-- ==== Sys2Proof/Config.lean ====
section
/-! DEFINITION. What the spec leaves open and the model leaves free: opaque constants without a body, of which no
proof can know a value. Each is named in the assumption log. -/

namespace Sys2Proof.Config

/-- A fresh 32-bit value the spec does not state; the argument is the model's counter of free values.
(Log 5: DESIGN CHOICE, safe.) -/
opaque freeWord : Nat → Word

/-- Which of the 256 sets of the remote-surface cache a 4 KiB line of surface space maps into (R27 gives the sets, not
the mapping); the model takes it modulo 256. -/
opaque rcacheSet : Nat → Nat

/-- The vendor key fixed in the boot sequencer (R358), a point of the curve: the spec does not give it.
(Log 7: DESIGN CHOICE, safe.) -/
opaque vendorKey : Nat × Nat

/-- The 64-bit identifier fused at manufacture (R381). -/
opaque serialNumber : DWord

end Sys2Proof.Config
end

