-- ==== Sys2Proof/Machine/RegMap.lean ====
section
/-! DEFINITION. The register map: every field of every register page and of every register window, with its place,
width, access type, reset value, reset class and simple range, as the field tables of the chapters give them.
The two copies of a half page share one table; the Dusk copy lies 0x1_0000 above the Dawn copy (R404). -/

namespace Sys2Proof.Machine

/-- Access types of R3. -/
inductive Acc where
  | ro | rw | rws | rwl | rw1c | wo | rwp
deriving DecidableEq, Repr

/-- Reset classes of a field (R5). `cold`: COLD alone. `host`: COLD and HOST-SIDE. `perst`: COLD and PERST.
`perstHot`: COLD, PERST and HOT. `wdog`: WDOG. `none`: no class restores it. `keptFull`: COLD, but kept by a
full-scope SOFT reset. -/
inductive RstCls where
  | cold | host | perst | perstHot | wdog | none | keptFull
deriving DecidableEq, Repr

/-- Legal values of one field by itself (R88). `clamp lo hi`: a value outside is replaced by the nearest bound.
`keepAbove m`: a value above `m` is a reserved enumeration. `keepZero`: zero is a reserved enumeration. -/
inductive Rng where
  | any
  | clamp (lo hi : Nat)
  | keepAbove (m : Nat)
  | keepZero
deriving DecidableEq, Repr

/-- One field of a register, or of `cnt` registers `stride` bytes apart. -/
structure FieldSpec where
  off : Nat
  stride : Nat
  cnt : Nat
  lo : Nat
  w : Nat
  acc : Acc
  rst : Nat
  cls : RstCls
  rng : Rng
deriving DecidableEq, Repr

/-- The place of one field: BAR0 offset of its register, lowest bit, width. -/
structure Fld where
  off : Nat
  lo : Nat
  w : Nat
deriving DecidableEq, Repr

/-- Distance of a half's register pages from the Dawn copy (R404). -/
def halfOff : Half → Nat
  | .dawn => 0
  | .dusk => 0x10000

/-- The common page header (R398), at the offsets within a page. BLK_ID and DIGEST have computed reset values. -/
def headerSpecs : List FieldSpec := [
  ⟨0x000, 0, 1, 0, 24, .ro, 0, .cold, .any⟩,
  ⟨0x004, 0, 1, 0, 1, .wo, 0, .cold, .any⟩,
  ⟨0x004, 0, 1, 1, 1, .wo, 0, .cold, .any⟩,
  ⟨0x008, 0, 1, 0, 1, .ro, 0, .cold, .any⟩,
  ⟨0x008, 0, 1, 1, 1, .ro, 0, .cold, .any⟩,
  ⟨0x008, 0, 1, 2, 1, .ro, 0, .cold, .any⟩,
  ⟨0x008, 0, 1, 3, 1, .ro, 0, .cold, .any⟩,
  ⟨0x00C, 0, 1, 0, 32, .rw1c, 0, .cold, .any⟩,
  ⟨0x010, 0, 1, 0, 32, .rw, 0, .host, .any⟩,
  ⟨0x014, 0, 1, 0, 32, .wo, 0, .cold, .any⟩,
  ⟨0x018, 0, 1, 0, 5, .rw1c, 0, .cold, .any⟩,
  ⟨0x01C, 0, 1, 0, 32, .ro, 0, .cold, .any⟩,
  ⟨0x020, 0, 1, 0, 32, .ro, 0, .cold, .any⟩,
  ⟨0x024, 0, 1, 0, 32, .ro, 0, .cold, .any⟩,
  ⟨0x028, 0, 1, 0, 24, .ro, 0, .cold, .any⟩,
  ⟨0x02C, 0, 1, 0, 32, .ro, 0, .cold, .any⟩,
  ⟨0x030, 0, 1, 0, 32, .ro, 0, .cold, .any⟩,
  ⟨0x034, 0, 1, 0, 32, .ro, 0, .cold, .any⟩,
  ⟨0x038, 0, 1, 0, 32, .ro, 0, .cold, .any⟩,
  ⟨0x03C, 0, 1, 0, 16, .ro, 0, .cold, .any⟩,
  ⟨0x03C, 0, 1, 16, 16, .ro, 0, .cold, .any⟩]

/-- Fields of SURF (R40). -/
def specsSURF : List FieldSpec := [
  ⟨0x14100, 0x0, 1, 0, 1, .rw, 0x1, .host, .any⟩,
  ⟨0x14100, 0x0, 1, 1, 4, .rw, 0x2, .host, .any⟩,
  ⟨0x14104, 0x0, 1, 0, 11, .ro, 0x0, .cold, .any⟩,
  ⟨0x14108, 0x0, 1, 0, 12, .rw, 0x0, .host, .any⟩,
  ⟨0x1410C, 0x0, 1, 0, 6, .rw, 0x0, .host, .any⟩,
  ⟨0x14110, 0x0, 1, 0, 32, .wo, 0x0, .host, .any⟩,
  ⟨0x14114, 0x0, 1, 0, 20, .wo, 0x0, .host, .any⟩,
  ⟨0x14114, 0x0, 1, 20, 12, .wo, 0x0, .host, .any⟩,
  ⟨0x14118, 0x0, 1, 0, 2, .ro, 0x0, .host, .any⟩,
  ⟨0x14118, 0x0, 1, 16, 9, .ro, 0x0, .cold, .any⟩,
  ⟨0x1411C, 0x0, 1, 0, 20, .wo, 0x0, .host, .any⟩,
  ⟨0x1411C, 0x0, 1, 31, 1, .wo, 0x0, .host, .any⟩,
  ⟨0x14120, 0x0, 1, 0, 32, .ro, 0x0, .host, .any⟩,
  ⟨0x14124, 0x0, 1, 0, 32, .ro, 0x0, .host, .any⟩,
  ⟨0x14128, 0x0, 1, 0, 32, .ro, 0x0, .host, .any⟩,
  ⟨0x1412C, 0x0, 1, 0, 32, .ro, 0x0, .cold, .any⟩,
  ⟨0x14130, 0x0, 1, 0, 32, .ro, 0x0, .cold, .any⟩,
  ⟨0x14134, 0x0, 1, 0, 32, .ro, 0x0, .cold, .any⟩,
  ⟨0x14138, 0x0, 1, 0, 20, .ro, 0x0, .cold, .any⟩,
  ⟨0x1413C, 0x0, 1, 0, 21, .ro, 0x0, .cold, .any⟩]

/-- Fields of QCTX (R41). -/
def specsQCTX : List FieldSpec := [
  ⟨0x100000, 0x20, 8192, 0, 32, .rw, 0x0, .host, .any⟩,
  ⟨0x100004, 0x20, 8192, 0, 32, .rw, 0x0, .host, .any⟩,
  ⟨0x100008, 0x20, 8192, 0, 5, .rw, 0x4, .host, (.clamp 4 16)⟩,
  ⟨0x100008, 0x20, 8192, 8, 3, .rw, 0x0, .host, .any⟩,
  ⟨0x100008, 0x20, 8192, 16, 6, .rw, 0x0, .host, .any⟩,
  ⟨0x100008, 0x20, 8192, 29, 1, .rw, 0x0, .host, .any⟩,
  ⟨0x100008, 0x20, 8192, 31, 1, .rw, 0x0, .host, .any⟩,
  ⟨0x10000C, 0x20, 8192, 0, 16, .ro, 0x0, .host, .any⟩,
  ⟨0x10000C, 0x20, 8192, 16, 16, .ro, 0x0, .host, .any⟩,
  ⟨0x100010, 0x20, 8192, 0, 3, .ro, 0x0, .host, .any⟩,
  ⟨0x100010, 0x20, 8192, 8, 8, .ro, 0x0, .host, .any⟩,
  ⟨0x100014, 0x20, 8192, 0, 32, .ro, 0x0, .host, .any⟩]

▶ **What you should do**: Search the entries above for "model". Show every line that has it.

▶ **Response**:
/-! DEFINITION. What the spec leaves open and the model leaves free: opaque constants without a body, of which no
/-- A fresh 32-bit value the spec does not state; the argument is the model's counter of free values.
the mapping); the model takes it modulo 256. -/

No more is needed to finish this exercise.